During the actual measurement, it is finally found that the node with full disk will eventually be given OOM Kill by the OS due to excessive memory consumption after a long enough duration.
I have reported BUG (#104979) for this problem. The following is a detailed record of the process.

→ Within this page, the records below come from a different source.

-- ==== Sys2Proof/Laws/State.lean ====
section
/-!
SUPPORT. One lemma for each field of the state after each named update, all true by `rfl`, so that no proof
unfolds a record update.
-/
namespace Sys2Proof

/-! ### `Draw.plus` -/

@[simp] theorem Draw.plus_stream (d : Draw) (k : Nat) : (d.plus k).stream = d.stream := rfl
@[simp] theorem Draw.plus_num (d : Draw) (k : Nat) : (d.plus k).num = d.num + k := rfl

end Sys2Proof

namespace Sys2Proof.Machine

/-! ### `State.complete` -/

@[simp] theorem State.complete_cfg (code : ResultCode) (off : Nat) (s : State) :
    (s.complete code off).cfg = s.cfg := rfl
@[simp] theorem State.complete_reg (code : ResultCode) (off : Nat) (s : State) :
    (s.complete code off).reg = completionRegisters s.spoiled code off s.work.acc.length s.draws s.reg := rfl
@[simp] theorem State.complete_inBuf (code : ResultCode) (off : Nat) (s : State) :
    (s.complete code off).inBuf = s.inBuf := rfl
@[simp] theorem State.complete_outBuf (code : ResultCode) (off : Nat) (s : State) :
    (s.complete code off).outBuf = completionOut s.spoiled code s.work.acc s.draws := rfl
@[simp] theorem State.complete_work (code : ResultCode) (off : Nat) (s : State) :
    (s.complete code off).work = { s.work with phase := .idle, acc := [] } := rfl
@[simp] theorem State.complete_faults (code : ResultCode) (off : Nat) (s : State) :
    (s.complete code off).faults = s.faults := rfl
@[simp] theorem State.complete_source (code : ResultCode) (off : Nat) (s : State) :
    (s.complete code off).source = s.source := rfl
@[simp] theorem State.complete_events (code : ResultCode) (off : Nat) (s : State) :
    (s.complete code off).events = s.events := rfl
@[simp] theorem State.complete_sched (code : ResultCode) (off : Nat) (s : State) :
    (s.complete code off).sched = s.sched := rfl
@[simp] theorem State.complete_observed (code : ResultCode) (off : Nat) (s : State) :
    (s.complete code off).observed = s.observed := rfl
@[simp] theorem State.complete_draws (code : ResultCode) (off : Nat) (s : State) :
    (s.complete code off).draws = s.draws.plus 2 := rfl
@[simp] theorem State.complete_spoiled (code : ResultCode) (off : Nat) (s : State) :
    (s.complete code off).spoiled = false := rfl

/-! ### `State.raise` -/

@[simp] theorem State.raise_cfg (code : ResultCode) (off : Nat) (s : State) :
    (s.raise code off).cfg = s.cfg := rfl
@[simp] theorem State.raise_reg (code : ResultCode) (off : Nat) (s : State) :
    (s.raise code off).reg = completionRegisters s.spoiled code off s.work.acc.length s.draws s.reg := rfl
@[simp] theorem State.raise_inBuf (code : ResultCode) (off : Nat) (s : State) :
    (s.raise code off).inBuf = s.inBuf := rfl
@[simp] theorem State.raise_outBuf (code : ResultCode) (off : Nat) (s : State) :
    (s.raise code off).outBuf = completionOut s.spoiled code s.work.acc s.draws := rfl
@[simp] theorem State.raise_work (code : ResultCode) (off : Nat) (s : State) :
    (s.raise code off).work = { s.work with phase := .idle, acc := [], err := some (code, off) } := rfl
@[simp] theorem State.raise_faults (code : ResultCode) (off : Nat) (s : State) :
    (s.raise code off).faults = s.faults := rfl
@[simp] theorem State.raise_source (code : ResultCode) (off : Nat) (s : State) :
    (s.raise code off).source = s.source := rfl
@[simp] theorem State.raise_events (code : ResultCode) (off : Nat) (s : State) :
    (s.raise code off).events = s.events := rfl
@[simp] theorem State.raise_sched (code : ResultCode) (off : Nat) (s : State) :
    (s.raise code off).sched = s.sched := rfl
@[simp] theorem State.raise_observed (code : ResultCode) (off : Nat) (s : State) :
    (s.raise code off).observed = s.observed := rfl
@[simp] theorem State.raise_draws (code : ResultCode) (off : Nat) (s : State) :
    (s.raise code off).draws = s.draws.plus 2 := rfl
@[simp] theorem State.raise_spoiled (code : ResultCode) (off : Nat) (s : State) :
    (s.raise code off).spoiled = false := rfl

/-! ### `State.start` -/

@[simp] theorem State.start_cfg (op : Op) (s : State) : (s.start op).cfg = s.cfg := rfl
@[simp] theorem State.start_reg (op : Op) (s : State) :
    (s.start op).reg = { s.reg with result := .none } := rfl
@[simp] theorem State.start_inBuf (op : Op) (s : State) : (s.start op).inBuf = s.inBuf := rfl
@[simp] theorem State.start_outBuf (op : Op) (s : State) : (s.start op).outBuf = s.outBuf := rfl
@[simp] theorem State.start_work (op : Op) (s : State) :
    (s.start op).work = Working.started op s.reg s.source s.work := rfl
@[simp] theorem State.start_faults (op : Op) (s : State) : (s.start op).faults = s.faults := rfl
@[simp] theorem State.start_source (op : Op) (s : State) : (s.start op).source = s.source := rfl
@[simp] theorem State.start_events (op : Op) (s : State) : (s.start op).events = s.events := rfl
@[simp] theorem State.start_sched (op : Op) (s : State) : (s.start op).sched = s.sched := rfl
@[simp] theorem State.start_observed (op : Op) (s : State) : (s.start op).observed = s.observed := rfl
@[simp] theorem State.start_draws (op : Op) (s : State) : (s.start op).draws = s.draws := rfl
@[simp] theorem State.start_spoiled (op : Op) (s : State) : (s.start op).spoiled = false := rfl

/-! ### `State.emitPacked` -/

@[simp] theorem State.emitPacked_cfg (b : Byte) (s : State) : (s.emitPacked b).cfg = s.cfg := rfl
@[simp] theorem State.emitPacked_reg (b : Byte) (s : State) : (s.emitPacked b).reg = s.reg := rfl
@[simp] theorem State.emitPacked_inBuf (b : Byte) (s : State) : (s.emitPacked b).inBuf = s.inBuf := rfl
@[simp] theorem State.emitPacked_outBuf (b : Byte) (s : State) : (s.emitPacked b).outBuf = s.outBuf := rfl
@[simp] theorem State.emitPacked_work (b : Byte) (s : State) :
    (s.emitPacked b).work = { s.work.nextGroup with acc := s.work.acc ++ [b] } := rfl
@[simp] theorem State.emitPacked_faults (b : Byte) (s : State) : (s.emitPacked b).faults = s.faults := rfl
@[simp] theorem State.emitPacked_source (b : Byte) (s : State) : (s.emitPacked b).source = s.source := rfl
@[simp] theorem State.emitPacked_events (b : Byte) (s : State) : (s.emitPacked b).events = s.events := rfl
@[simp] theorem State.emitPacked_sched (b : Byte) (s : State) : (s.emitPacked b).sched = s.sched := rfl
@[simp] theorem State.emitPacked_observed (b : Byte) (s : State) :
    (s.emitPacked b).observed = s.observed := rfl
@[simp] theorem State.emitPacked_draws (b : Byte) (s : State) : (s.emitPacked b).draws = s.draws := rfl
@[simp] theorem State.emitPacked_spoiled (b : Byte) (s : State) :
    (s.emitPacked b).spoiled = s.spoiled := rfl

/-! ### `State.pass` -/

@[simp] theorem State.pass_cfg (s : State) : (s.pass).cfg = s.cfg := rfl
@[simp] theorem State.pass_reg (s : State) : (s.pass).reg = s.reg := rfl
@[simp] theorem State.pass_inBuf (s : State) : (s.pass).inBuf = s.inBuf := rfl
@[simp] theorem State.pass_outBuf (s : State) : (s.pass).outBuf = s.outBuf := rfl
@[simp] theorem State.pass_work (s : State) : (s.pass).work = { s.work with checked := true } := rfl
@[simp] theorem State.pass_faults (s : State) : (s.pass).faults = s.faults := rfl
@[simp] theorem State.pass_source (s : State) : (s.pass).source = s.source := rfl
@[simp] theorem State.pass_events (s : State) : (s.pass).events = s.events := rfl
@[simp] theorem State.pass_sched (s : State) : (s.pass).sched = s.sched := rfl
@[simp] theorem State.pass_observed (s : State) : (s.pass).observed = s.observed := rfl
@[simp] theorem State.pass_draws (s : State) : (s.pass).draws = s.draws := rfl
@[simp] theorem State.pass_spoiled (s : State) : (s.pass).spoiled = s.spoiled := rfl

/-! ### `State.observe` -/

@[simp] theorem State.observe_cfg (o : Observation) (s : State) : (s.observe o).cfg = s.cfg := rfl
@[simp] theorem State.observe_reg (o : Observation) (s : State) : (s.observe o).reg = s.reg := rfl
@[simp] theorem State.observe_inBuf (o : Observation) (s : State) : (s.observe o).inBuf = s.inBuf := rfl
@[simp] theorem State.observe_outBuf (o : Observation) (s : State) : (s.observe o).outBuf = s.outBuf := rfl
@[simp] theorem State.observe_work (o : Observation) (s : State) : (s.observe o).work = s.work := rfl
@[simp] theorem State.observe_faults (o : Observation) (s : State) : (s.observe o).faults = s.faults := rfl
@[simp] theorem State.observe_source (o : Observation) (s : State) : (s.observe o).source = s.source := rfl
@[simp] theorem State.observe_events (o : Observation) (s : State) : (s.observe o).events = s.events := rfl
@[simp] theorem State.observe_sched (o : Observation) (s : State) : (s.observe o).sched = s.sched := rfl
@[simp] theorem State.observe_observed (o : Observation) (s : State) :
    (s.observe o).observed = o :: s.observed := rfl
@[simp] theorem State.observe_draws (o : Observation) (s : State) : (s.observe o).draws = s.draws := rfl
@[simp] theorem State.observe_spoiled (o : Observation) (s : State) :
    (s.observe o).spoiled = s.spoiled := rfl

/-! ### `State.push` -/

@[simp] theorem State.push_cfg (evs : List Event) (s : State) : (s.push evs).cfg = s.cfg := rfl
@[simp] theorem State.push_reg (evs : List Event) (s : State) : (s.push evs).reg = s.reg := rfl
@[simp] theorem State.push_inBuf (evs : List Event) (s : State) : (s.push evs).inBuf = s.inBuf := rfl
@[simp] theorem State.push_outBuf (evs : List Event) (s : State) : (s.push evs).outBuf = s.outBuf := rfl
@[simp] theorem State.push_work (evs : List Event) (s : State) : (s.push evs).work = s.work := rfl
@[simp] theorem State.push_faults (evs : List Event) (s : State) : (s.push evs).faults = s.faults := rfl
@[simp] theorem State.push_source (evs : List Event) (s : State) : (s.push evs).source = s.source := rfl
@[simp] theorem State.push_events (evs : List Event) (s : State) :
    (s.push evs).events = evs ++ s.events := rfl
@[simp] theorem State.push_sched (evs : List Event) (s : State) : (s.push evs).sched = s.sched := rfl
@[simp] theorem State.push_observed (evs : List Event) (s : State) :
    (s.push evs).observed = s.observed := rfl
@[simp] theorem State.push_draws (evs : List Event) (s : State) : (s.push evs).draws = s.draws := rfl
@[simp] theorem State.push_spoiled (evs : List Event) (s : State) : (s.push evs).spoiled = s.spoiled := rfl

/-! ### `State.hazard` -/

@[simp] theorem State.hazard_cfg (h : Hazard) (s : State) : (s.hazard h).cfg = s.cfg := rfl
@[simp] theorem State.hazard_reg (h : Hazard) (s : State) :
    (s.hazard h).reg =
      { result := ResultCode.ofNumber (Config.freeCode s.draws)
        escape := (Config.freeWord s.draws).setWidth 8, minRun := Config.freeWord (s.draws.plus 1)
        width := Config.freeWord (s.draws.plus 2), height := Config.freeWord (s.draws.plus 3)
        inLen := Config.freeWord (s.draws.plus 4), outLen := Config.freeWord (s.draws.plus 5)
        errOffset := Config.freeWord (s.draws.plus 6) } := rfl
@[simp] theorem State.hazard_inBuf (h : Hazard) (s : State) : (s.hazard h).inBuf = s.inBuf := rfl
@[simp] theorem State.hazard_outBuf (h : Hazard) (s : State) :
    (s.hazard h).outBuf = Memory.unspecified s.draws := rfl
@[simp] theorem State.hazard_work (h : Hazard) (s : State) :
    (s.hazard h).work = { s.work with phase := if Config.freeBool s.draws then .busy else .idle } := rfl
@[simp] theorem State.hazard_faults (h : Hazard) (s : State) : (s.hazard h).faults = s.faults ++ [h] := rfl
@[simp] theorem State.hazard_source (h : Hazard) (s : State) : (s.hazard h).source = s.source := rfl
@[simp] theorem State.hazard_events (h : Hazard) (s : State) : (s.hazard h).events = s.events := rfl
@[simp] theorem State.hazard_sched (h : Hazard) (s : State) : (s.hazard h).sched = s.sched := rfl
@[simp] theorem State.hazard_observed (h : Hazard) (s : State) : (s.hazard h).observed = s.observed := rfl
@[simp] theorem State.hazard_draws (h : Hazard) (s : State) : (s.hazard h).draws = s.draws.plus 7 := rfl
@[simp] theorem State.hazard_spoiled (h : Hazard) (s : State) :
    (s.hazard h).spoiled = Config.freeBool s.draws := rfl

/-! ### `State.resetNow` -/

@[simp] theorem State.resetNow_cfg (s : State) : (s.resetNow).cfg = s.cfg := rfl
@[simp] theorem State.resetNow_reg (s : State) : (s.resetNow).reg = Registers.afterReset s.draws := rfl
@[simp] theorem State.resetNow_inBuf (s : State) : (s.resetNow).inBuf = Memory.unspecified s.draws := rfl
@[simp] theorem State.resetNow_outBuf (s : State) :
    (s.resetNow).outBuf = Memory.unspecified (s.draws.plus 1) := rfl
@[simp] theorem State.resetNow_work (s : State) : (s.resetNow).work = Working.afterReset := rfl
@[simp] theorem State.resetNow_faults (s : State) : (s.resetNow).faults = s.faults := rfl
@[simp] theorem State.resetNow_source (s : State) : (s.resetNow).source = s.source := rfl
@[simp] theorem State.resetNow_events (s : State) : (s.resetNow).events = s.events := rfl
@[simp] theorem State.resetNow_sched (s : State) : (s.resetNow).sched = s.sched := rfl
@[simp] theorem State.resetNow_observed (s : State) : (s.resetNow).observed = s.observed := rfl
@[simp] theorem State.resetNow_draws (s : State) : (s.resetNow).draws = s.draws.plus 2 := rfl
@[simp] theorem State.resetNow_spoiled (s : State) : (s.resetNow).spoiled = false := rfl

/-! ### `State.store` -/

@[simp] theorem State.store_cfg (s : State) (b : Buf) (o : Nat) (v : Byte) : (s.store b o v).cfg = s.cfg := by
  cases b <;> rfl
@[simp] theorem State.store_reg (s : State) (b : Buf) (o : Nat) (v : Byte) : (s.store b o v).reg = s.reg := by
  cases b <;> rfl
@[simp] theorem State.store_work (s : State) (b : Buf) (o : Nat) (v : Byte) : (s.store b o v).work = s.work := by
  cases b <;> rfl
@[simp] theorem State.store_faults (s : State) (b : Buf) (o : Nat) (v : Byte) : (s.store b o v).faults = s.faults := by
  cases b <;> rfl
@[simp] theorem State.store_source (s : State) (b : Buf) (o : Nat) (v : Byte) : (s.store b o v).source = s.source := by
  cases b <;> rfl
@[simp] theorem State.store_events (s : State) (b : Buf) (o : Nat) (v : Byte) : (s.store b o v).events = s.events := by
  cases b <;> rfl
@[simp] theorem State.store_sched (s : State) (b : Buf) (o : Nat) (v : Byte) : (s.store b o v).sched = s.sched := by
  cases b <;> rfl
@[simp] theorem State.store_observed (s : State) (b : Buf) (o : Nat) (v : Byte) : (s.store b o v).observed = s.observed := by
  cases b <;> rfl
@[simp] theorem State.store_draws (s : State) (b : Buf) (o : Nat) (v : Byte) : (s.store b o v).draws = s.draws := by
  cases b <;> rfl
@[simp] theorem State.store_spoiled (s : State) (b : Buf) (o : Nat) (v : Byte) : (s.store b o v).spoiled = s.spoiled := by
  cases b <;> rfl
@[simp] theorem State.store_buf_same (s : State) (b : Buf) (o : Nat) (v : Byte) :
    (s.store b o v).buf b = (s.buf b).write o v := by
  cases b <;> rfl
theorem State.store_buf_other (s : State) {b c : Buf} (o : Nat) (v : Byte) (h : c ≠ b) :
    (s.store b o v).buf c = s.buf c := by
  cases b <;> cases c <;> first | rfl | exact absurd rfl h

end Sys2Proof.Machine
end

First, use dd to copy empty files directly to fill the disk.
MySQL 8.0.26 test process
disk full report process and when it was OO killed
Take a look at MySQL 8.0 26 what is the output of the log when disk full is encountered:
# When disk full is prompted for the first time at 09:44:10.052558, you can actually write to the log, but you can't write data and binlog 2021-09-18T09:44:10.052558+08:00 10 [ERROR] [MY-000035] [Server] Disk is full writing './yejr-mgr3-relay-bin-group_replication_applier.000046' (OS errno 28 - No space left on device). Waiting for someone to free space... Retry in 60 secs. Message reprinted in 600 secs. 2021-09-18T09:44:10.052558+08:00 15 [ERROR] [MY-000035] [Server] Disk is full writing '/data/MySQL/binlog.000039' (OS errno 28 - No space left on device). Waiting for someone to free space... Retry in 60 secs. Message reprinted in 600 secs. 2021-09-18T09:54:10.109075+08:00 15 [ERROR] [MY-000035] [Server] Disk is full writing '/data/MySQL/binlog.000039' (OS errno 28 - No space left on device). Waiting for someone to free space... Retry in 60 secs. Message reprinted in 600 secs. 2021-09-18T09:54:10.109828+08:00 10 [ERROR] [MY-000035] [Server] Disk is full writing './yejr-mgr3-relay-bin-group_replication_applier.000046' (OS errno 28 - No space left on device). Waiting for someone to free space... Retry in 60 secs. Message reprinted in 600 secs. 2021-09-18T09:56:15.020870+08:00 152 [ERROR] [MY-010907] [Server] Error writing file '/data/MySQL/slow.log' (errno: 28 - No space left on device) # The last prompt for disk full is 10:04:10.166349. At this time, the log cannot be written at all 2021-09-18T10:04:10.166349+08:00 15 [ERROR] [MY-000035] [Server] Disk is full writing '/data/MySQL/binlog.000039' (OS errno 28 - No space left on device). Waiting for someone to free space... Retry in 60 secs.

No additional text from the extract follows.